In her latest adventure, columnist travels to the land that inspired Harry Potter stories

Scotland Journey: Inverness to Kirkwall. As I sit and read Harry Potter and the Half Blood Prince I am reminded of the past when I sat in the Las Vegas airport for eight hours with $11 in my pocket. Returning from disaster and coming home to humiliation, I was broken and bruised. Scared and vulnerable. My first adventure that I was not prepared for. Then, too, I read a good book to pass the time and returned to begin again.

Today, though, it is a happy adventure filled with joy and optimism. I sit at the train station in Inverness, Scotland (a country where J.K. Rowling did much of the Harry Potter writing) and I look about and wonder how many people are sitting in a degree of fear, heading to or being in a place of the unknown that happens when we travel.

We tend to think we are alone and that everyone else has the answers they need to live their perfect life. Spoiler alert: They don’t! We are all on this journey alone until we group together for support.  
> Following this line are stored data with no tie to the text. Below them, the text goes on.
-- ==== Sys2Proof/Machine/Ops.lean ====
section
/-! DEFINITION. The named operations over the buffers and the registers that every command shares: one byte and runs
of bytes of a buffer, the pointer check, `fail` (this hardware's only way to report an error: it has no trap,
60_exceptions.md R211), Append, and the two ends of the command cycle. -/

namespace Sys2Proof.Machine

/-- The byte a buffer holds at index `i`, if any (10_state.md R35). -/
def Memory.read : Memory → Nat → Option Byte
  | [], _ => none
  | (a, b) :: m, i => if a = i then some b else Memory.read m i

/-- A buffer with byte `b` written at index `i`, its indexes still rising. -/
def Memory.write : Memory → Nat → Byte → Memory
  | [], i, b => [(i, b)]
  | (a, c) :: m, i, b =>
    if i < a then (i, b) :: (a, c) :: m
    else if i = a then (i, b) :: m
    else (a, c) :: Memory.write m i b

/-- A buffer with the bytes `bs` written from index `i` on. -/
def Memory.writeBytes (m : Memory) (i : Nat) : List Byte → Memory
  | [] => m
  | b :: bs => Memory.writeBytes (m.write i b) (i + 1) bs

/-- The `n` optional bytes of a buffer from index `i` on. -/
def Memory.span (m : Memory) (i n : Nat) : List (Option Byte) := (List.range n).map (fun k => m.read (i + k))

/-- The canonical form of a buffer: its indexes strictly rise. -/
abbrev Memory.wf (m : Memory) : Prop := m.Pairwise (fun p q => p.1 < q.1)

/-- A buffer of `n` bytes lists no index outside `0 .. n-1` (10_state.md R35). -/
abbrev Memory.within (m : Memory) (n : Nat) : Prop := ∀ p ∈ m, p.1 < n

/-- One of the two buffers. -/
def State.buffer (s : State) : Buffer → Memory
  | .ibuf => s.ibuf
  | .obuf => s.obuf

/-- A state with one of the two buffers replaced. -/
def State.setBuffer (s : State) (b : Buffer) (m : Memory) : State :=
  match b with
  | .ibuf => { s with ibuf := m }
  | .obuf => { s with obuf := m }

/-- BUF_CAP as a number (10_state.md R35). -/
def State.cap (s : State) : Nat := s.config.bufCap.toNat

/-- How the rule of a command ends before its end: at the `i`-th byte of what it reads, which holds no value
(40_command_cycle.md R108), or by `fail E` (R106). -/
inductive Stop where
  | unwritten (i : Nat)
  | failed (e : ErrCode)
deriving DecidableEq, Repr

/-- `fail E`: ERR is written and nothing else (40_command_cycle.md R106, 60_exceptions.md R211). -/
def State.fail (s : State) (e : ErrCode) : State := { s with err := e }

/-- A successful command sets ERR to OK (40_command_cycle.md R107). -/
def State.succeed (s : State) : State := { s with err := .ok }

/-- The check of the buffer registers (40_command_cycle.md R103). -/
def State.pointersOk (s : State) : Bool :=
  decide (s.inPtr.toNat ≤ s.inLen.toNat ∧ s.inLen.toNat ≤ s.cap ∧ s.outLen.toNat ≤ s.cap)

/-- "Only if it passes does the command's own rule run" (40_command_cycle.md R103). -/
def State.checked (s : State) (rule : Result) : Result :=
  if s.pointersOk then rule else .next (s.fail .badPointers)

/-- How the end of a command's rule that reads `b` from index `start` on becomes the step's outcome: a result, an error
code (40_command_cycle.md R106), or the model fault at the buffer's own index (R108). -/
def State.settle (s : State) (b : Buffer) (start : Nat) : Except Stop State → Result
  | .ok t => .next t
  | .error (.failed e) => .next (s.fail e)
  | .error (.unwritten i) => .fault (.uninitRead b (start + i))

/-- `Append(bs)` (40_command_cycle.md R105): the bytes at OUT_LEN, or OUTPUT_OVERFLOW and nothing written. -/
def State.append (s : State) (bs : List Byte) : Except Stop State :=
  if s.cap < s.outLen.toNat + bs.length then .error (.failed .outputOverflow)
  else .ok { s with obuf := s.obuf.writeBytes s.outLen.toNat bs,
                    outLen := BitVec.ofNat 16 (s.outLen.toNat + bs.length) }

/-- A next state with `f` applied; a fault or a refusal as it is. -/
def onNext (f : State → State) : Result → Result
  | .next s => .next (f s)
  | .fault r => .fault r
  | .refused r => .refused r

/-- The acceptance of command word `w` (40_command_cycle.md R100). -/
def State.accept (s : State) (w : Word) : State := { s with cmdLatch := w, busy := true, done := false }

/-- The end of a completion, after Exec (40_command_cycle.md R101). -/
def State.completed (s : State) : State := { s with busy := false, done := true }

/-- The block's state as reset leaves it (10_state.md R42, 70_reset_and_hazards.md R240); the parameters, the host and
the model's own fields are no state of the block and stay (log 10). -/
def State.resetBlock (s : State) : State :=
  { State.resetWith s.config with host := s.host, turns := s.turns, delays := s.delays, draws := s.draws }

end Sys2Proof.Machine
end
While travelling we can find we lack community. Places are foreign and strange. Community is a way of travelling together with like-minded people. Support groups help those on the journey get where they need to go. Much like the 10:41 train I will take that will get me to the ferry. All means of travel. While I am solo on this trip, I am not alone. I have a plethora of family and friends watching me from afar through the various ways of connecting.

The best connection I have, though, is with the trinity consisting of me, myself, and I. The teachings of my faith and the three legs of the stool, the three forms of H2O remind me, I am only whole when I can embrace all the parts of myself. Travelling tests this ability.

The deep nature of J.K. Rowling and her story of a boy coming of age with all the challenges weaves a dark tale of how evil can split the soul, fracturing it thinking it brings mortality when, in truth, it brings nothing but pain. When we travel and journey with purpose, awareness and gratitude, we find the pieces of our soul that are hidden in the caves, Horcruxes waiting to be found and collected to bring ourselves together in this lifetime.

Our soul’s quest is to find meaning and purpose as we travel the human journey. This Scotland adventure is helping me find myself and I am grateful.

Cynthia Breadner is a teacher, author, grief specialist and bereavement counsellor; a soul care worker and offers specialized care in spiritually integrated therapies. She lives and works in the Bradford West Gwillimbury area as a LTC chaplain assisting with end-of-life care for client and family. She is the mother part of the #DanCynAdventures duo and practices fitness, health and wellness. Her book, In Stillness – Short stories from a life well lived is a compilation of her work and available from Nancy’s Nifty Nook and Health Food Store downtown Bradford. She is available remotely by safe and secure video connections, if you have any questions contact her today through [email protected] or breakingstibah.com.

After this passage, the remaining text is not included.